What is this abomination of opaque pointers? Remember that our configuration language spans two realms: the script side, which we configure at runtime, and the native side, which we configure at compile time. In the interest of speed and memory, we sometimes (often) implement functionality in native code (i.e. C++) but which to expose only a fraction of its data to script (i.e. not all of that data is driven by configuration files). The "opaque pointer" gives us that out. Lua also supports this notion of opaque pointers, which it calls "user data".

Lua does not, as far as I know, support references to primitive types. Java and C# do effectively support passing primitives by reference, by creating an object manged by the garbage collected heap, which wraps the primitive value. In C# this is called "boxing" and it's build into the virtual machine. It's ludicrously slow, though, for something so simple -- so slow that you just wouldn't use it. So although those languages technically support the feature I describe, you wouldn't use it for a performance-sensitive application like interactive simulations.


Names and Strings

We can use a hash table to map names to values, but what if we want to find the name of a variable, given its "address" (e.g. index or offset or whatever) in a table? We have a few choices, and I consider this somewhat of an open issue because it's not yet clear which choice works best. The most obvious choices include "fast but messy" and "slow but simple". The fast-but-messy solution entails entangling data and names by having data point to their names, or by representing name-value pairs in a way that gives us fast access to both given an index or address. Sounds simple but I believe it is unnecessary -- especially when you consider that the name of a variable can often be discarded after parse time. That turns out to be a complicated subject. Anyway, in contrast, the slow-but-simple solution entails doing an exhaustive search through the table, to find the entry which matches the given address. "Exhaustive search" here sounds worse than it is, since the search tends to be localized to a single table, which rarely has more than a few members. Furthermore, we have to ask, why would we perform these "reverse lookups" anyway? Examples entail reflection and serialization. Do we need to perform those during the execution of the simulation, or only during authoring? If only during authoring then we can probably tolerate slow-but-simple. But during some copy operations, we might need reverse-lookup during the normal operation of a game. I'm not yet sure. Ask me later.

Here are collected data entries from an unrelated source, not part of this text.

-- ==== Sys2Proof/Machine/Sfu.lean ====
section
/-!
DEFINITION. The special function unit (spec/09_special_functions.md): its forms, and the acceptance and
evaluation of their requests.
-/

namespace Sys2Proof.Machine

/-- Format of an SFU major (R233). -/
def sfuFmt (major : Nat) : Fmt := match major with
  | 0x2C => Fmt.bf16
  | 0x2D => Fmt.f16
  | _ => Fmt.f32

/-- A lane's results with their flags (R236 to R238). -/
def sfuLane (major fn : Nat) (rm : Rm) (ftz : Bool) (x : Word) : Nat × Flags :=
  let f := sfuFmt major
  packFl f.width (64 / f.width) fun j => sfuEval f fn rm ftz (el f.width x j)

/-- The request of a unit whose traps are enabled: it opens no window, and its result is checked at the unit. -/
def sfuAsk (s : State) (u : U) : Look where
  word := u.w
  dest := .scalar 0
  lanes := u.act
  lrem := 0
  phase := .issued
  req := u.va
  got := 0
  homes := []
  val := splat 0
  poison := 0
  flg := 0
  live := true
  ord := s.nextOrd
  ls := s.cur.ls

/-- The same request, whenever it was made. -/
def Look.same (l k : Look) : Bool := l.word == k.word && l.lanes == k.lanes && l.req == k.req

/-- The gang waits at the unit for the answer to a request, which goes to the port. -/
def askSfu (l : Look) : Act Unit := hold .results fun s =>
  { s with cur := { s.cur with check := some l }, nextOrd := s.nextOrd + 1 }

/-- An SFU unit (R234, R240): a request at the port (R242). With a trap enable set the gang waits at the unit for its
result, and an enabled flag traps there; no window opens. -/
def sfuForm (fn : Nat) (u : U) : Act Unit := do
  let s ← get
  let a := s.cur
  let en : Flags := a.fpc.extractLsb' 16 5
  if en = 0 then addLook u .issued u.va (splat 0) 0 0
  else
    let _ ← lookDest u
    match a.check with
    | none => askSfu (sfuAsk s u)
    | some l =>
      if !l.same (sfuAsk s u) then askSfu (sfuAsk s u)
      if l.phase != .held then hold .results
      if l.flg &&& en != 0 then raiseFp u.act fun i => (sfuLane u.op fn (rmOf a) (ftzOf a) (lane u.va i)).2
      addLook { u with f := 0 } .held u.va l.val 0 l.flg
      modCur fun a => { a with check := none }

/-- The word of an SFU unit (R233). -/
def sfuWord (t : BitVec 2) (d a : Reg) (fn : BitVec 7) (l : BitVec 4) : IWord := wordT (11#5 ++ t) d a fn l

def execExp2 (t : BitVec 2) (d a : Reg) (l : BitVec 4) (s : State) : Host.Outcome State Fault Refusal :=
  unit (sfuWord t d a 0 l) (sfuForm 0) s
def execLog2 (t : BitVec 2) (d a : Reg) (l : BitVec 4) (s : State) : Host.Outcome State Fault Refusal :=
  unit (sfuWord t d a 1 l) (sfuForm 1) s
def execRcp (t : BitVec 2) (d a : Reg) (l : BitVec 4) (s : State) : Host.Outcome State Fault Refusal :=
  unit (sfuWord t d a 2 l) (sfuForm 2) s
def execRsq (t : BitVec 2) (d a : Reg) (l : BitVec 4) (s : State) : Host.Outcome State Fault Refusal :=
  unit (sfuWord t d a 3 l) (sfuForm 3) s
def execSqrt (t : BitVec 2) (d a : Reg) (l : BitVec 4) (s : State) : Host.Outcome State Fault Refusal :=
  unit (sfuWord t d a 4 l) (sfuForm 4) s
def execSin (t : BitVec 2) (d a : Reg) (l : BitVec 4) (s : State) : Host.Outcome State Fault Refusal :=
  unit (sfuWord t d a 5 l) (sfuForm 5) s
def execCos (t : BitVec 2) (d a : Reg) (l : BitVec 4) (s : State) : Host.Outcome State Fault Refusal :=
  unit (sfuWord t d a 6 l) (sfuForm 6) s
def execTanh (t : BitVec 2) (d a : Reg) (l : BitVec 4) (s : State) : Host.Outcome State Fault Refusal :=
  unit (sfuWord t d a 7 l) (sfuForm 7) s
def execSigm (t : BitVec 2) (d a : Reg) (l : BitVec 4) (s : State) : Host.Outcome State Fault Refusal :=
  unit (sfuWord t d a 8 l) (sfuForm 8) s
def execGelu (t : BitVec 2) (d a : Reg) (l : BitVec 4) (s : State) : Host.Outcome State Fault Refusal :=
  unit (sfuWord t d a 9 l) (sfuForm 9) s
def execSilu (t : BitVec 2) (d a : Reg) (l : BitVec 4) (s : State) : Host.Outcome State Fault Refusal :=
  unit (sfuWord t d a 10 l) (sfuForm 10) s
def execErf (t : BitVec 2) (d a : Reg) (l : BitVec 4) (s : State) : Host.Outcome State Fault Refusal :=
  unit (sfuWord t d a 11 l) (sfuForm 11) s

/-! ### The port (R242, R244) -/

/-- The request that the port of a cluster takes next: gang, index of its descriptor or none for one that is checked
at its unit, and core. The cores are granted in turn, and a core's units go in the order of issue. -/
def sfuNextUnit (s : State) (c : Nat) : Option (Agent × Option Nat × Nat) :=
  (List.range 4).findSome? fun i =>
    let n := ((s.cluster c).sfuNext.toNat + i) % 4
    let xs : List (Nat × Agent × Option Nat × Nat) := ((s.gangsOn (4 * c + n)).filter Agent.inSlot).flatMap fun a =>
      (((List.range a.looks.length).map some).zip a.looks ++ a.check.toList.map (none, ·)).filterMap fun p =>
        if p.2.phase == .issued then some (p.2.ord, a, p.1, n) else none
    match xs with
    | [] => none
    | x :: xs => some (xs.foldl (fun b y => if y.1 < b.1 then y else b) x).2

/-- The result of a request, held (R236 to R238). -/
def Look.evaluated (l : Look) (a : Agent) : Look :=
  let r := fun i => sfuLane l.major (l.word.extractLsb' 4 7).toNat (rmOf a) (ftzOf a) (lane l.req i)
  { l with
    phase := .held, val := lanesOf fun i => BitVec.ofNat 64 (r i).1
    flg := (lanesIn l.lanes).foldl (fun acc i => acc ||| (r i).2) (0 : Flags) }

/-- The port accepts the next unit, whose result is held to the end of its window. A row that is corrected is
logged; one that cannot be read leaves the gang parked, with its request unanswered, until the pilot has served
that, and the cluster is retired (R182, R244). -/
def execSfuAccept (c : BitVec 6) (soft romErr : Bool) (s : State) : Host.Outcome State Fault Refusal :=
  match sfuNextUnit s c.toNat with
  | none => .next s
  | some (a, k, n) =>
    let s := s.modCluster c.toNat fun x => { x with sfuNext := BitVec.ofNat 2 (n + 1) }
    if romErr then .next (((s.park a.id .service).service a 20 0xB1 0 0).retireCluster c.toNat)
    else
      let s := if soft then s.note 0 a.id (c.setWidth 64) else s
      let s := (s.modAgent a.id fun a => match k with
        | some k => { a with looks := changeAt (·.evaluated a) k a.looks }
        | none => { a with check := a.check.map (·.evaluated a) }).land a.id
      .next (s.readyAll fun b w => w == .results && b.core.toNat / 4 == c.toNat && b.prof == .full)

end Sys2Proof.Machine
end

Usually, strings used for the names of table data do not change. Furthermore, those names tend to repeat, i.e. the names of members in one object tend to appear as the names of members in another object, because our system uses the prototype-oriented paradigm (i.e. objects tend to be copies of other objects). This means we can "recycle" strings by using a reference-counted string subsystem. This reduces memory usage since each unique string occurs only once. By clever use of reference counts and operator overloading, we can automate this so that the client code does nothing onerous to gain these benefits -- just use a different type, e.g. RString instead of String. Furthermore, when using these ref-counted strings, string comparisons reduce to comparing pointers, instead of the notoriously slow strcpy, which iterates over every character and performs at least 2 (usually 3) conditional branches per character. Nightmare. So, use ref-counted, consolidated strings for the "key" part of the key-value pair in the hash tables.


Summary

By gleaning examples from other scripting languages but paying close attention to the specific needs of our configuration language, we constructed a type system which is simple, powerful and efficient. It has familiar aspects, it supports the means of combination to allow runtime extension and its underlying implementation mirrors what the hardware supports natively. Even with the restriction that students have only 1 semester to implement this system, it should provide adequate functionality to serve as the basis of more sophisticated systems they develop in their professional careers after graduation.